How to make 2 tensors the same length by mean | median imputation of the shortest tensor?

I'm trying to subclass a the base Keras layer to create a layer that will merge the rank 1 output of 2 layers of a skip connection by outputting the Dot product of 2 tensors. The 2 incoming tensors are created by Dense layers parsed by a Neural Architecture Search algorithm that randomly selects the number of Dense units and hence the length of the 2 tensors. These of course will usually not be of the same length. I am trying an experiment to see if casting them to the same length by means of appending the shorter tensor with a mathematically meaningful imputation: [e.g. mean | median | hypotenuse | cos | ... etc] then merging them by means of the dot product will outperform Add or Concatenate merging strategies. To make them the same length:
I try the overall strategy:
Find the shorter tensor.
Pass it to tf.reduce_mean() (aliasing the resulting mean as "rm" for the sake of discussion).
Create a list of [rm for rm in range(['difference in length of the longer tensor and the shorter tensor']). Cast as a tensor if necessary.

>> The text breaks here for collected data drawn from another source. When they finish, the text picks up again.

-- ==== Sys2Proof/Machine/HostAgent.lean ====
section
/-! DEFINITION. The host agent (43_host.md R170 to R179): what it may read, and the three writes it has. A move that the
rules do not allow is no step: it changes nothing (R176; log entries 3 and 11). -/

namespace Sys2Proof.Machine

/-- The bytes at `a` on are `sig` (30_encoding.md R77). -/
def Memory.holdsBytes (m : Memory) (a : Addr) : List Byte → Bool
  | [] => true
  | b :: rest => m.read a == b && Memory.holdsBytes m (a + 1) rest

/-- The full signature is present at CB_BASE, so that the host may use the control block (R178, 30_encoding.md R77). -/
def State.signaturePresent (s : State) : Bool := s.mem.holdsBytes s.cfg.cbBase s.cfg.signature

/-- What `H_READ(a, n)` returns (R171): one byte anywhere, or an aligned word; none where no such read exists. The read
changes no state. -/
def State.hostRead (s : State) (a : Addr) (n : Nat) : Option Word :=
  if n = 1 ∧ a < s.cfg.space then some (s.byteAt a).toNat
  else if n = s.cfg.W ∧ a % s.cfg.W = 0 ∧ a + s.cfg.W ≤ s.cfg.space then some (s.wordAt a)
  else none

/-- The host can use the descriptor at `d`: the signature is present and the descriptor lies inside the address space. -/
def State.hostReaches (s : State) (d : Addr) : Bool :=
  s.signaturePresent && decide (d + 6 * s.cfg.W ≤ s.cfg.space)

/-- The stored `max_up_channels` is NUP, so that `Desc(DOWN, c)`, which 30_encoding.md R72 takes from the stored count, is the
configured place of R71. Before boot memory can hold any count; with another one the word at that place is not the
host's to write (R176), and the host has no step there (log entry 11). -/
def State.headerMatches (s : State) : Bool := decide (s.upCount = s.cfg.nup)

/-- `H_UP_CONSUME(c, k)` (R172). `Desc(UP, c)` does not depend on the stored counts (30_encoding.md R72). -/
def hostUpConsume (c k : Nat) (s : State) : State :=
  match s.cfg.up[c]? with
  | none => s
  | some ch =>
    let d := s.descUp c
    let r := s.wordAt (s.readOffsetField d)
    let w := s.wordAt (s.writeOffsetField d)
    if s.hostReaches d ∧ r < ch.size ∧ w < ch.size ∧ k ≤ ringAvailable w r ch.size then
      s.putWord (s.readOffsetField d) (ringAdvance r k ch.size)
    else s

/-- `H_DOWN_DATA(c, j, b)` (R173). -/
def hostDownData (c j : Nat) (b : Byte) (s : State) : State :=
  match s.cfg.down[c]? with
  | none => s
  | some ch =>
    let d := s.descDown c
    let w := s.wordAt (s.writeOffsetField d)
    let r := s.wordAt (s.readOffsetField d)
    if s.headerMatches ∧ s.hostReaches d ∧ r < ch.size ∧ w < ch.size ∧ j < ringFree r w ch.size then
      s.putByte (ch.buf + chunkOffset w j ch.size) b
    else s

/-- `H_DOWN_PUBLISH(c, k)` (R174). -/
def hostDownPublish (c k : Nat) (s : State) : State :=
  match s.cfg.down[c]? with
  | none => s
  | some ch =>
    let d := s.descDown c
    let w := s.wordAt (s.writeOffsetField d)
    let r := s.wordAt (s.readOffsetField d)
    if s.headerMatches ∧ s.hostReaches d ∧ r < ch.size ∧ w < ch.size ∧ k ≤ ringFree r w ch.size then
      s.putWord (s.writeOffsetField d) (ringAdvance w k ch.size)
    else s

/-- One step of the host. A read changes nothing (R171, 20_memory.md R56). -/
def hostMove (h : HostStep) (s : State) : State :=
  match h with
  | .read _ _ => s
  | .upConsume c k => hostUpConsume c k s
  | .downData c j b => hostDownData c j b s
  | .downPublish c k => hostDownPublish c k s

end Sys2Proof.Machine
end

[pad | concatenate] the shorter tensor with the result of the operation above to make it equal in length.
Here is where I am running into a dead wall:
Since the tf operation reduce_mean is returning a future with its shape set as None (not assumed to be a scalar of 1), they are in a state of having a shape of '(None,)', which the tf.keras.layers.Dot layer refuses to ingest and throws a ValueError, as it does not see them as being the same length, though they always will be:
KerasTensor(type_spec=TensorSpec(shape=(None,), dtype=tf.float32, name=None), name='tf.math.reduce_mean/Mean:0', description="created by layer 'tf.math.reduce_mean'")
ValueError: A Concatenate layer should be called on a list of at least 1 input. Received: input_shape=[[(None,), (None,)], [(None, 3)]]

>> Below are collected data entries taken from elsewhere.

/-- The publish step of UP_WRITE stores the advanced write offset; a BLOCK write with bytes left makes another pass, any
other write completes (R125). -/
def Obligations.UpWritePublishesThenCompletes : Prop :=
  ∀ (s : State) (l : WriteLatch) (ch : Nat), s.cur.state = .busy (.write .publish l) →
    s.writeOffsetField l.d + s.cfg.W ≤ s.cfg.space →
    (l.mode = .block → l.done + l.n < l.len →
      exec (.upWrite ch) s = .next ((s.putWord (s.writeOffsetField l.d) ((l.cur + l.n) % l.size)).goOn
        (.write .sample { l with cur := (l.cur + l.n) % l.size, done := l.done + l.n }))) ∧
    (l.mode ≠ .block ∨ l.len ≤ l.done + l.n →
      exec (.upWrite ch) s =
        .next ((s.putWord (s.writeOffsetField l.d) ((l.cur + l.n) % l.size)).complete (l.done + l.n)))

/-- The copy phase of UP_WRITE, run alone, puts every pending byte of the chunk in its place whatever the order of the copy
steps, changes no other byte, and ends in the publish phase (R124; 95_test_vectors.md UW-16). -/
def Obligations.UpWriteCopyOrderDoesNotMatter : Prop :=
  ∀ (s : State) (p : Nat) (l : WriteLatch) (picks : List Nat) (moves : List Move),
    s.cfg.wf = true → (s.port p).state = .busy (.write .copy l) → l.pending ≠ [] → l.pending.Nodup →
    (∀ k ∈ l.pending, k < l.n) → l.n < l.size → l.buf + l.size ≤ s.cfg.space →
    l.addr + l.done + l.n ≤ s.cfg.space →
    (l.addr + l.done + l.n ≤ l.buf ∨ l.buf + l.size ≤ l.addr + l.done) →
    picks.length = l.pending.length → s.schedule = picks.map (Move.port p) ++ moves →
    ∃ t, Host.Core.run Sys2Proof.core picks.length s = .next t ∧
      (t.port p).state = .busy (.write .publish { l with pending := [] }) ∧
      (∀ k ∈ l.pending, t.byteAt (l.buf + (l.cur + k) % l.size) = s.byteAt (l.addr + l.done + k)) ∧
      (∀ a, (∀ k ∈ l.pending, a ≠ l.buf + (l.cur + k) % l.size) → t.byteAt a = s.byteAt a) ∧
      (∀ q, q ≠ p → t.port q = s.port q) ∧ t.faults = s.faults ∧ t.schedule = moves

/-- A whole UP_WRITE, run alone from its issue: it places the first `n` payload bytes, `n` by mode, publishes, returns `n`
and changes nothing else, in `n + 3` steps (2 if `n = 0`). A BLOCK write is taken with room for all of it
(R126, R130, R131; 70_reset_and_hazards.md R245). -/
def Obligations.UpWriteAlonePlacesWhatFits : Prop :=
  ∀ (s : State) (p c n : Nat) (ch : UpChannel) (m : Mode) (r : Request) (rest : List Request) (picks : List Nat)
    (moves : List Move),
    s.cfg.wf = true → s.Sound → s.Channels → s.booted = true → s.cfg.up[c]? = some ch →
    (s.port p).state = .idle → (s.port p).queue = r :: rest → r.cmd = encode (.upWrite c) →
    r.addr < s.cfg.space → r.len < s.cfg.space → r.addr + r.len ≤ s.cfg.space →
    s.cfg.regions.any (fun x => Config.Region.meets (r.addr, r.len) x) = false →
    (∀ q, q ≠ p → (s.port q).latches .up c = false) →
    flagsMode (s.wordAt (s.flagsField (s.descUp c))) = some m →
    (m = .block → r.len ≤ ringFree (s.readOffset (s.descUp c)) (s.writeOffset (s.descUp c)) ch.size) →
    n = (match m with
      | .skip => if r.len ≤ ringFree (s.readOffset (s.descUp c)) (s.writeOffset (s.descUp c)) ch.size then r.len else 0
      | _ => min (ringFree (s.readOffset (s.descUp c)) (s.writeOffset (s.descUp c)) ch.size) r.len) →
    picks.length = (if n = 0 then 2 else n + 3) → s.schedule = picks.map (Move.port p) ++ moves →
    ∃ t, Host.Core.run Sys2Proof.core picks.length s = .next t ∧
      (t.port p).state = .idle ∧ (t.port p).result = n ∧ t.faults = s.faults ∧
      t.writeOffset (s.descUp c) = (s.writeOffset (s.descUp c) + n) % ch.size ∧
      (∀ k, k < n → t.byteAt (ch.buf + (s.writeOffset (s.descUp c) + k) % ch.size) = s.byteAt (r.addr + k)) ∧
      (∀ a, ¬ s.inWord (s.writeOffsetField (s.descUp c)) a →
        (∀ k, k < n → a ≠ ch.buf + (s.writeOffset (s.descUp c) + k) % ch.size) → t.byteAt a = s.byteAt a) ∧
      (∀ q, q ≠ p → t.port q = s.port q)
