/-- Settles O16: the checks are those of the table, in its order; a flags word that passes check 7 holds a mode. -/
theorem upWriteIssueChecksThenLatches : Obligations.UpWriteIssueChecksThenLatches := by
  intro s ch hi
  refine ⟨exec_upWrite_chRange hi, fun hin => ?_⟩
  have hissue : exec (.upWrite ch) s = issueWrite ch s := by rw [exec_upWrite, execUpWrite, hi]
  obtain ⟨mode, hmode⟩ : ∃ mode, s.wordAt (s.flagsField (s.descUp ch)) % 4 ≠ 3 →
      flagsMode (s.wordAt (s.flagsField (s.descUp ch))) = some mode := by
    cases hf : flagsMode (s.wordAt (s.flagsField (s.descUp ch))) with
    | none => exact ⟨.skip, fun h => absurd (flagsMode_eq_none_iff.1 hf) h⟩
    | some m => exact ⟨m, fun _ => rfl⟩
  rw [hissue, issueWrite_eq hin hmode]
  refine ⟨fun code hcode => afterChecks_of_some hcode, fun hnone => ⟨mode, ?_, afterChecks_of_none hnone⟩⟩
  have hpassed := firstFailing_eq_none_iff.1 hnone (s.modeCheck ch) (by simp [State.writeChecks])
  exact flagsMode_eq_some_iff.1 (hmode (of_decide_eq_false hpassed))

/-- Settles O17: each case is a case of the chunk's size, which is all that remains, all the room, or nothing. -/
theorem upWriteSampleSizesChunkByMode : Obligations.UpWriteSampleSizesChunkByMode := by
  intro s l ch hbusy hin
  rw [exec_write_sample hbusy]
  refine ⟨writeSample_cursorRange hin, fun hr f rem hf hrem => ?_⟩
  subst hf hrem
  refine ⟨fun hzero => ?_, fun hpos hroom => ?_, fun _ hfull hm => ?_, fun _ hfull hpos hm => ?_,
    fun hpos hfull hm => ?_, fun hpos hfull hm => ?_⟩
  · exact writeSample_complete hin hr (chunk_eq_rem _ (hzero ▸ Nat.zero_le _)).symm hzero fun _ =>
      Nat.le_of_sub_eq_zero hzero
  · exact writeSample_sized hin hr (chunk_eq_rem _ hroom).symm hpos
  · exact writeSample_complete hin hr (hm ▸ (chunk_skip_of_lt hfull).symm) rfl (by simp [hm])
  · exact writeSample_sized hin hr (chunk_eq_free hm (Nat.le_of_lt hfull)).symm hpos
  · exact writeSample_complete hin hr (chunk_eq_free (by simp [hm]) (hfull ▸ Nat.zero_le _)).symm hfull (by simp [hm])
  · exact writeSample_held hin hr (chunk_eq_free (by simp [hm]) (hfull ▸ Nat.zero_le _)).symm hfull hm hpos

/-- Settles O18: the picked byte is pending, and each pending byte is the picked one for some `pick`. -/
theorem upWriteCopiesAnyPendingByte : Obligations.UpWriteCopiesAnyPendingByte := by
  intro s l ch hbusy hne hinside
  refine ⟨?_, fun k hk => ?_⟩
  · have hk := pickPending_mem hne s.pick
    refine ⟨_, hk, ?_⟩
    rw [exec_write_copy hbusy]
    exact writeCopy_eq hne rfl (hinside _ hk).1 (hinside _ hk).2
  · obtain ⟨pick, hpick⟩ := exists_pick hk
    refine ⟨pick, fun u hu => ?_⟩
    subst hu
    rw [exec_write_copy (s := { s with pick := pick }) hbusy]
    exact writeCopy_eq hne hpick (hinside k hk).1 (hinside k hk).2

My code (in the package/module):
import tensorflow as tf
import numpy as np
class Linear1dDot(tf.keras.layers.Layer):
def __init__(self, input_dim=None,):
super(Linear1dDot, self).__init__()
def __call__(self, inputs):
max_len = tf.reduce_max(tf.Variable(
[inp.shape[1] for inp in inputs]))
print(f"max_len:{max_len}")
for i in range(len(inputs)):
inp = inputs[i]
print(inp.shape)
inp_lenght = inp.shape[1]
if inp_lenght < max_len:
print(f"{inp_lenght} < {max_len}")
# pad_with = inp.reduce_mean()
pad_with = tf.reduce_mean(inp, axis=1)
print(pad_with)
padding = [pad_with for _ in range(max_len - inp_lenght)]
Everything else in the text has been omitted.